<<<<
-- ==== Sys2Proof/Machine/Net.lean ====
section
/-!
DEFINITION. Events of the Ethernet ports (R430 to R433), Jalut rings (R434 to R437), discovery and forming of junctions (R438, R439).
-/
namespace Sys2Proof.Machine

/-! ### Ports -/

/-- A link change found by the poll (R430); Byway polls. Verification of preemption starts again with the link (R432). -/
def execMdioLinkPoll (e : Fin 4) (up : Bool) (s : State) : Out :=
  s.main
    (if s.ethMode e = 0 ∨ s.boot.bywayUp = false ∨ (s.net.ports[e]).link = up then s
     else
       let s := s.updEth e fun x =>
         { x with link := up, change := s.now
                  preempt := if up && s.dv P.dvEthPreempt e.val != 0 then .verifying else .off }
       if up then s else s.raiseEth e 0x0804)

/-- The 802.3br verify exchange ends (R432). -/
def execPreemptionVerify (e : Fin 4) (ok : Bool) (s : State) : Out :=
  s.main
    (if (s.net.ports[e]).link && s.dv P.dvEthPreempt e.val != 0 then
       s.updEth e fun x => { x with preempt := if ok then .active else .failed }
     else s)

/-- A frame arrives, of at most 9,018 bytes (R430). On a ring pair (R433) a tagged frame whose source and sequence number lie in the
window of 256 is a duplicate; any other goes on to the other port unless this device is its only destination, but a frame of the
device's own goes no second time. -/
def execFrameReceived (e : Fin 4) (src : BitVec 48) (seq len : BitVec 16) (tagged fcsOk toUs : Bool) (s : State) : Out :=
  s.main
    (if s.ethMode e = 0 ∨ 9018 < len.toNat then s
     else
       let s := s.updEth e fun x => { x with rx := satInc 32 x.rx }
       if !fcsOk then s.updEth e fun x => { x with fcs := satInc 32 x.fcs }
       else if !tagged || s.ethUse e = 0 || src.toNat == macOf e || src.toNat == macOf (otherEth e) then s
       else
         let k := (e.val / 2, src.toNat)
         let win := ((s.net.hsr.find? (fun h => h.1 == k)).map (·.2)).getD []
         if win.contains seq.toNat then s.updEth e fun x => { x with dup := satInc 32 x.dup }
         else
           let s := s.updNet fun n => { n with hsr := (k, (seq.toNat :: win).take 256) :: n.hsr.filter (fun h => h.1 != k) }
           if toUs then s else s.updEth (otherEth e) fun x => { x with tx := satInc 32 x.tx })

/-! ### A Jalut cycle -/

/-- Axes over Jalut that a member serves, in the order of their numbers. -/
def State.servedBy (s : State) (m : Nat) : List (Fin 512) := allAxes.filter fun i => s.overJalut i && s.netMember i == m

/-- The images this device publishes, then those it relays from the sources that `p` takes (R444). -/
def State.imagesFrom (s : State) (p : Nat → Bool) : List MImg :=
  (s.net.publish.filterMap fun q => (fin? 512 q.1).map fun i => s.image i q.2)
    ++ (s.net.relay.filter fun x => p x.1).map (·.2)

/-- Data of a member's downstream section (Table 13.8): its setpoints for `teff`, then the images, but for those that came from it. -/
def State.downData (s : State) (m : Nat) (teff : Nat) : List Byte :=
  ((s.servedBy m).flatMap fun i => NetSp.bytes (s.netSetpoint i teff)) ++ (s.imagesFrom (· != m)).flatMap MImg.bytes

/-- A section (Table 13.8). -/
def jalutSection (v m : Nat) (up written : Bool) (data : List Byte) : List Byte :=
  let b := leBytes 1 m ++ leBytes 1 (ofBools [up, written]) ++ leBytes 2 data.length ++ data
  if v = 2 then b ++ leBytes 4 (crc32c b).toNat else b

/-- The header of a cyclic frame (Table 13.7) of cycle `n` that starts at `start`, with `len` bytes of sections. -/
def jalutHeader (v verMax n start len : Nat) (q : Fin 2) : List Byte :=
  let size := if v = 2 then 32 else 16
  let b := leBytes 1 v ++ leBytes 1 1 ++ leBytes 2 (size + len) ++ leBytes 4 n ++ leBytes 2 q.val ++ leBytes 2 verMax ++ zeros 4
  if v = 2 then
    (let h := b ++ leBytes 8 start ++ leBytes 4 0
     h ++ leBytes 4 (crc32c h).toNat)
  else b

/-- Bytes of data in a member's upstream section: its reports and the images fixed at commit (R435). -/
def State.upLen (s : State) (m : Nat) : Nat :=
  32 * (s.servedBy m).length + 40 * ((s.net.images.find? fun x => x.1 == m).map (·.2.2)).getD 0

/-- The cyclic frame of a cycle as the leader sends it: each member's downstream section, and its upstream one to be filled. -/
def State.cyclicFrame (s : State) (q : Fin 2) (teff : Nat) : List Byte :=
  let own := topVersion s.jalutMask
  let v := if s.net.version[q] = 0 then own else s.net.version[q]
  let body := (allMembers.filter fun m => (s.net.members[m]).st != .absent).flatMap fun m =>
    let full : Bool := (s.net.members[m]).st == MemberState.member
    jalutSection v (m.val + 1) false true (if full then s.downData (m.val + 1) teff else [])
      ++ jalutSection v (m.val + 1) true false (if full then zeros (s.upLen (m.val + 1)) else [])
  jalutHeader v own s.net.cycle (teff - s.tj) body.length q ++ body

/-- The leader composes the cyclic frame of cycle n at S_n (R435): full sections in `MEMBER`, empty ones while joining or lost. -/
def State.leadCycle (s : State) (teff : Nat) : State :=
  match s.pairOf 2 with
  | none => s
  | some q =>
    let s := s.updNet fun n => { n with frame := s.cyclicFrame q teff }
    let s := allMembers.foldl (fun s m =>
      let x := s.net.members[m]
      let full : Bool := x.st == MemberState.member
      let s := s.updMember m fun x => { x with got := false, down := if full then s.downData (m.val + 1) teff else [] }
      if full then (s.servedBy (m.val + 1)).foldl (fun s i => s.netSent i teff) s else s) s
    (pairPorts q).foldl (fun s e => s.updEth e fun x => { x with tx := satInc 32 x.tx }) s

/-- A member latches the data of its upstream section at S_n (R435): its reports, its images and those from below. -/
def State.latchUp (s : State) : State :=
  let reps := s.net.owned.filterMap fun j => (fin? 512 j).map fun i => s.ownReport i
  s.updNet fun n =>
    { n with up := reps.flatMap NetRep.bytes ++ (s.imagesFrom (· != 0)).flatMap MImg.bytes, written := false }

/-- S_n (R434). Trigger 3 is the `TASK_TRIGGER` of each task that has it. -/
def State.cycleStart (s : State) : State :=
  let t := s.tj
  let n := s.now / t
  let s := s.updNet fun x => { x with cycle := n % 2 ^ 32 }
  let s := s.leadCycle ((n + 1) * t)
  (if s.net.index = 0 then s else s.latchUp).updNet fun x => { x with relay := [] }

def execJalutCycleStart (s : State) : Out := s.main (s.cycleStart.strobe 8 0)

/-- The session of the leader at this member (R440): opened with the first frame that carries its section. -/
def State.leaderSession (s : State) : State :=
  if s.host.leader.isSome then s else s.openSession .leader 3 false 31 0 0 0

/-- The leader's cyclic frame passes this member (R435). Operands: this member's index, the direction, the frame's Jalut version (the
ring's, R442) less 1, cycle number, T_J as the frames show it, whether the frame check sequence is correct, whether the section carries
data, and the records of its downstream section. -/
def State.framePass (s : State) (m : Fin 15) (d ver : Fin 2) (n tj : Nat) (fcsOk full : Bool) (sps : List NetSp)
    (imgs : List MImg) : State :=
  match s.pairOf 1 with
  | none => s
  | some q =>
    let e := pairPort q d
    let s := s.updEth e fun x => { x with rx := satInc 32 x.rx, got := true }
    let s := s.updEth (otherEth e) fun x => { x with tx := satInc 32 x.tx, inverted := !fcsOk }
    if !fcsOk then s.updEth e fun x => { x with fcs := satInc 32 x.fcs }
    else
      if s.net.got then s
      else
        let s := s.leaderSession.updNet fun x =>
          { x with index := m.val + 1, got := true, missed := 0, cycle := n, tj := tj, written := true
                   version := upd x.version q fun _ => ver.val + 1 }
        if full then imgs.foldl (fun s x => s.takeImage 0 x) (sps.foldl State.ownSetpoint s) else s

def execJalutFramePass (m : Fin 15) (d ver : Fin 2) (n tj : BitVec 32) (fcsOk full : Bool) (sps : List NetSp) (imgs : List MImg)
    (s : State) : Out :=
  s.main (s.framePass m d ver n.toNat tj.toNat fcsOk full sps imgs)

/-- An upstream section reaches the leader (R437): the first valid copy is taken; one that comes after S_n + W_c is an overrun. -/
def State.upArrival (s : State) (m : Fin 15) (d : Fin 2) (valid : Bool) (reps : List NetRep) (imgs : List MImg) : State :=
  match s.pairOf 2 with
  | none => s
  | some q =>
    let e := pairPort q d
    let s := s.updEth e fun x => { x with rx := satInc 32 x.rx, got := true }
    if !valid then s.updEth e fun x => { x with fcs := satInc 32 x.fcs }
    else if s.jalutWindow < ((s.now % s.tj : Nat) : Rat) then s.updEth e fun x => { x with overrun := satInc 32 x.overrun }
    else if (s.net.members[m]).got ∨ (s.net.members[m]).st = .absent then s
    else
      let s := s.updMember m fun x => { x with got := true }
      if (s.net.members[m]).st ≠ .member then s
      else
        let s := reps.foldl (fun s r =>
          (s.servedBy (m.val + 1)).foldl (fun s i => if s.netRemote i = r.axis.toNat then s.netReport i r else s) s) s
        imgs.foldl (fun s x => s.takeImage (m.val + 1) x) s

def execJalutUpstreamArrival (m : Fin 15) (d : Fin 2) (valid : Bool) (reps : List NetRep) (imgs : List MImg) (s : State) : Out :=
  s.main (s.upArrival m d valid reps imgs)

/-- `JALUT_FRAME_LOST` at most once per 100 ms (R437). -/
def State.frameLost (s : State) (q : Fin 2) : State :=
  let s := (pairPorts q).foldl (fun s e => s.updEth e fun x => { x with lost := satInc 32 x.lost }) s
  if s.mayRaise 0x0806 q.val then (s.noteRaise 0x0806 q.val).raiseDev 0x0806 1 q.val else s

/-- The cycle of one member ends at the leader (Table 13.12). `locked`: its servo is `LOCKED`; `same`: its `DV.CFGGEN` equals this
device's. -/
def State.memberCycle (s : State) (m : Fin 15) (locked same : Bool) : State :=
  let x := s.net.members[m]
  let ok := if x.got then x.okRun + 1 else 0
  let bad := if x.got then 0 else x.lostRun + 1
  let s := s.updMember m fun x => { x with okRun := ok, lostRun := bad, got := false }
  match x.st with
  | .absent => s
  | .joining => if decide (16 ≤ ok) && locked && !x.stale then s.setMember m .member else s
  | .member =>
    if s.dv P.dvJalutloss ≤ bad then
      (s.setMember m .lost).raiseAxes (s.memberAxes (m.val + 1)) 0x0807 (s.dv P.dvJnlossclass) (m.val + 1)
    else s
  | .lost =>
    if 16 ≤ ok then
      (if !same then (s.setMember m .joining).updMember m fun x => { x with stale := true } else if locked then s.setMember m .member else s)
    else s

/-- Both directions of a ring pair at the end of a cycle (R437). -/
def State.pairCycle (s : State) (q : Fin 2) : State :=
  let s := (pairPorts q).foldl (fun s e =>
    s.updEth e fun x => { x with silent := if x.got then 0 else x.silent + 1, got := false }) s
  let a := (s.net.ports[pairPort q 0]).silent
  let b := (s.net.ports[pairPort q 1]).silent
  let active := s.faults.table.any fun r => r.code == 0x0805 && r.detail == q.val
  if ((3 ≤ a ∧ b = 0) ∨ (3 ≤ b ∧ a = 0)) ∧ active = false then s.raiseDev 0x0805 1 q.val else s

/-- Open `FORM`s whose devices have all reached `MEMBER` complete (R438). -/
def State.formsDone (s : State) : State :=
  let ready (f : CmdRef × List Nat × Nat) : Bool := f.2.1.all fun m => (s.member? m).any (·.st == .member)
  let mask := s.membersIn .member
  let s' := s.updNet fun n => { n with form := n.form.filter fun f => !ready f }
  (s.net.form.filter ready).foldl (fun s f => s.complete f.1 .done 0 s.now (leBytes 2 mask ++ zeros 2)) s'

/-- S_(n+1) (R437, R439): what has not arrived is lost. -/
def State.cycleEnd (s : State) (locked same : BitVec 15) : State :=
  let s := match s.pairOf 2 with
    | none => s
    | some q =>
      let lost := allMembers.any fun m => (s.net.members[m]).st == .member && !(s.net.members[m]).got
      let s := allMembers.foldl (fun s m => s.memberCycle m (locked.getLsbD m.val) (same.getLsbD m.val)) s
      let s := if lost then s.frameLost q else s
      let s := allAxes.foldl (fun s i => if s.overJalut i then s.netMissed i else s) s
      (s.pairCycle q).formsDone
  match s.pairOf 1 with
  | none => s
  | some q =>
    let s := s.pairCycle q
    if s.net.index = 0 then s
    else if s.net.got then s.updNet fun n => { n with got := false }
    else (s.updNet fun n => { n with missed := n.missed + 1 }).frameLost q

def execJalutCycleEnd (locked same : BitVec 15) (s : State) : Out := s.main (s.cycleEnd locked same)

/-- A member without a valid cycle for `DV.JALUTLOSS` cycles (R439). -/
def execLeaderLossCount (s : State) : Out :=
  s.main
    (if s.net.index = 0 ∨ s.net.missed < s.dv P.dvJalutloss then s
     else (allAxes.filter fun i => s.bound i).foldl (fun s i =>
       if s.activeFault 0x0808 .axis 0 && s.activeAxisFault 0x0808 i then s else s.raiseAxis i 0x0808 (s.dv P.dvJnlossclass)) s)

/-! ### Packets over Jalut (R435) -/

/-- A whole packet from the leader or from a member. A packet of the leader is one of its session (R440): with the session's version,
and holding control as the leader says. -/
def State.jalutPacket (s : State) (src : Nat) (b : List Byte) (ctl : Bool) : State :=
  if src = 0 then
    match s.host.leader with
    | none => s
    | some x => (s.setSession .leader (some { x with version := u8 b 2, control := ctl })).receiveOrWait .leader b
  else s.relay src (parsePacket .leader b true)

/-- A fragment arrives (R435): source (0 the leader), identifier, index, count, data; and whether the leader's session holds
control. -/
def State.fragment (s : State) (src ident idx cnt : Nat) (data : List Byte) (ctl : Bool) : State :=
  if cnt ≤ idx ∨ 1468 < data.length ∨ (src ≠ 0 ∧ (s.member? src).all (·.st != .member) = true) then s
  else
    let old := (s.net.frags.find? fun f => f.src == src && f.ident == ident && f.count == cnt).getD ⟨src, ident, cnt, []⟩
    let parts := (idx, data) :: old.parts.filter (fun p => p.1 != idx)
    let others := s.net.frags.filter fun f => !(f.src == src && f.ident == ident)
    if parts.length = cnt then
      (s.updNet fun n => { n with frags := others }).jalutPacket src
        ((List.range cnt).flatMap fun k => ((parts.find? (fun p => p.1 == k)).map (·.2)).getD []) ctl
    else s.updNet fun n => { n with frags := others ++ [⟨src, ident, cnt, parts⟩] }

def execJalutPacketFragment (src : Fin 16) (ident : BitVec 16) (idx cnt : BitVec 8) (data : List Byte) (ctl : Bool) (s : State) :
    Out :=
  s.main (if !s.serving then s else s.fragment src.val ident.toNat idx.toNat cnt.toNat data ctl)

/-! ### Discovery and forming: the events (R438) -/

/-- A discovery frame or a discovery reply (R438): a device answers, the leader notes who has answered. -/
def execDiscoveryFrame (x : Discovery) (s : State) : Out :=
  s.main
    (match x with
     | .ask pos => if (s.pairOf 1).isSome then s.updNet fun n => { n with answer := some (s.ownEntry pos) } else s
     | .reply f =>
       if (s.pairOf 2).isSome then s.updNet fun n => { n with found := n.found.filter (·.serial != f.serial) ++ [f] } else s)

/-- 100 ms after a `DISCOVER` (R438). -/
def execDiscoverReplyTimer (s : State) : Out :=
  s.main
    (match s.net.discover with
     | [] => s
     | (r, t0) :: rest =>
       if !s.heldFor (some t0) 100000000 then s else
       ((s.updNet fun n => { n with discover := rest }).complete r .ok 0 s.now
         (leBytes 2 s.net.found.length ++ zeros 2 ++ s.net.found.flatMap Found.bytes)).unblock r.src)

/-- 2 s after a `FORM` (R438): the first device named that has not reached `MEMBER`. -/
def execFormTimeout (s : State) : Out :=
  s.main
    (match s.net.form with
     | [] => s
     | (r, ms, t0) :: rest =>
       if !s.heldFor (some t0) 2000000000 then s else
       let s := s.updNet fun n => { n with form := rest }
       match ms.find? fun m => !(s.member? m).any (·.st == .member) with
       | some m => s.complete r .timeout m s.now
       | none => s.complete r .done 0 s.now (leBytes 2 (s.membersIn .member) ++ zeros 2))

end Sys2Proof.Machine
end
>>>>
** DIRECTIONS FOR THIS TASK **
Copy out the lines above exactly, beginning at the one that contains "def jalutHeader (v" and ending at the one that contains "def State.upLen (s".

** ANSWER SPACE **
def jalutHeader (v verMax n start len : Nat) (q : Fin 2) : List Byte :=
  let size := if v = 2 then 32 else 16
  let b := leBytes 1 v ++ leBytes 1 1 ++ leBytes 2 (size + len) ++ leBytes 4 n ++ leBytes 2 q.val ++ leBytes 2 verMax ++ zeros 4
  if v = 2 then
    (let h := b ++ leBytes 8 start ++ leBytes 4 0
     h ++ leBytes 4 (crc32c h).toNat)
  else b

/-- Bytes of data in a member's upstream section: its reports and the images fixed at commit (R435). -/
def State.upLen (s : State) (m : Nat) : Nat :=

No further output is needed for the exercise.